Игорь Померанцев: Украинские беженцы бросаются в глаза, они как-то влияют на городской ландшафт?
Екатерина Марголис: Я не любитель слова "беженцы", потому что слова очень большое влияние оказывают на нас, от этого слова сразу возникает ощущение толп, тюков, несчастных людей. Они действительно жертвы войны и агрессии, но это люди, которые до вчерашнего дня жили в европейского типа городах. Эти люди бросаются в глаза, мы слышим на улицах украинскую и русскую речь. В основном селятся не в самом центре, хотя в центр все приезжают – работают, гуляют, экскурсии проходят, дети ходят в школу. У многих людей, бегущих от войны, здесь есть родственники, потому что здесь огромная украинская диаспора исторически, украинцы давно работают в Италии, это сиделки для пожилых людей, строители. Поэтому люди обычно едут к кому-то, но эти люди часто не могут их принять, потому что сами живут в семьях. Но, да, это бросается в глаза, а особенно – в уши.
Иван Толстой: Когда слышишь, что человек русской культуры поселился в Венеции, то хочется спросить: а что, собственно, привело его в столь экзотический город, почему вы выбрали Венецию?
Это нормальная солидарность
Екатерина Марголис: Во-первых, ничего экзотического нет, я в юности, наоборот, считала, что это страшно банально, Венеция в обоих смыслах это общее место, она настолько общая – общекультурная, даже в 19 лет я хотела ехать в Падую смотреть фрески Джотто. Но потом так повернулась моя жизнь профессиональная, что я стала приезжать сюда все чаще и чаще, а 18 лет назад я приехала делать один поэтический графический проект, книжку, приехала на три месяца с двумя маленькими детьми тогда, и эти три месяца превратились в 18 лет.
Игорь Померанцев: Екатерина, я читал ваши посты и комментарии в фейсбуке о том, как вы помогаете беженцам. Почему вы это делаете и что это за помощь?

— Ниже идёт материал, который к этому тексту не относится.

-- ==== Sys2Proof/Laws/Ops.lean ====
section
/-! SUPPORT. What the shared operations leave alone, field by field, and what they do to the one port, entry or
list they change. -/

set_option Elab.async false

namespace Sys2Proof.Machine

/-! ## One port, one entry, one record -/

@[simp] theorem port_modPort_self (s : State) (p : PortNo) (f : Port → Port) :
    (s.modPort p f).port p = f (s.port p) := by simp [State.port]

theorem port_modPort_ne (s : State) {p q : PortNo} (f : Port → Port) (h : q ≠ p) :
    (s.modPort p f).port q = s.port q := by simp [State.port, Table.get_set_ne _ _ h]

/-- A port read after any port was changed. -/
theorem port_modPort (s : State) (p q : PortNo) (f : Port → Port) :
    (s.modPort p f).port q = if q = p then f (s.port p) else s.port q := by
  by_cases h : q = p
  · subst h; simp
  · simp [h, port_modPort_ne]

theorem entry_setEntry (s : State) (e d : EntryNo) (x : Option Entry) :
    (s.setEntry e x).entry d = if d = e then x else s.entry d := by
  simp [State.entry, Table.get_set]

theorem group_setGroup (s : State) (g h : GroupNo) (x : Group) :
    (s.setGroup g x).group h = if h = g then x else s.group h := by
  simp [State.group, Table.get_set]

theorem sweep_setSweep (s : State) (r q : SweepNo) (x : Option Sweep) :
    (s.setSweep r x).sweep q = if q = r then x else s.sweep q := by
  simp [State.sweep, Table.get_set]

theorem line_setLine (s : State) (n m : LineNo) (l : Line) :
    (s.setLine n l).line m = if m = n then l else s.line m := by
  simp [State.line, Table.get_set]

/-- A reading of one thing depends on its table alone. -/
theorem port_congr {s t : State} (h : t.ports = s.ports) (p : PortNo) : t.port p = s.port p := by
  simp [State.port, h]

theorem entry_congr {s t : State} (h : t.inflight = s.inflight) (e : EntryNo) : t.entry e = s.entry e := by
  simp [State.entry, h]

/-! ## Causes, postings, messages, accesses -/

@[simp] theorem raise_pending (s : State) (c : Cause) : (s.raise c).pending = s.pending := rfl
@[simp] theorem raise_acts (s : State) (c : Cause) : (s.raise c).acts = s.acts := rfl
@[simp] theorem raise_cadence (s : State) (c : Cause) : (s.raise c).cadence = s.cadence := rfl
@[simp] theorem raise_ports (s : State) (c : Cause) : (s.raise c).ports = s.ports := rfl
@[simp] theorem raise_stampCounter (s : State) (c : Cause) : (s.raise c).stampCounter = s.stampCounter := rfl
@[simp] theorem raise_reader (s : State) (c : Cause) : (s.raise c).reader = s.reader := rfl
@[simp] theorem raise_governor (s : State) (c : Cause) : (s.raise c).governor = s.governor := rfl
@[simp] theorem raise_monitor (s : State) (c : Cause) : (s.raise c).monitor = s.monitor := rfl
@[simp] theorem raise_walker (s : State) (c : Cause) : (s.raise c).walker = s.walker := rfl
@[simp] theorem raise_inflight (s : State) (c : Cause) : (s.raise c).inflight = s.inflight := rfl
@[simp] theorem raise_groups (s : State) (c : Cause) : (s.raise c).groups = s.groups := rfl
@[simp] theorem raise_pool (s : State) (c : Cause) : (s.raise c).pool = s.pool := rfl
@[simp] theorem raise_bindings (s : State) (c : Cause) : (s.raise c).bindings = s.bindings := rfl
@[simp] theorem raise_lines (s : State) (c : Cause) : (s.raise c).lines = s.lines := rfl
@[simp] theorem raise_writer (s : State) (c : Cause) : (s.raise c).writer = s.writer := rfl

Екатерина Марголис: Это не только я делаю, мы делаем, это огромное содружество разных людей – украинцев, итальянцев, русских, хотя их в Венеции совсем мало. Потому что это первое движение, которое нормальный человек, тем более – русскоговорящий, сейчас может и хочет делать. Потому что мы не можем повлиять на военные действия, мы не можем повлиять на эту катастрофу, это находится вне нашего контроля. И для людей деятельных это очень тяжелая ситуация морально. И когда есть возможность что-то делать созидательное – учить детей, показывать Венецию, находить жилье, переводить – это нормальная солидарность. Я думаю, что люди, которые сейчас в роли беженцев, сделали бы то же самое для нас, если бы завтра начали бомбить Венецию.
Иван Толстой: У этого сообщества помощников, волонтеров, благотворителей есть какое-то общее понимание конца всей этой истории, обсуждается ли в вашем кругу судьба всего этого "проекта"?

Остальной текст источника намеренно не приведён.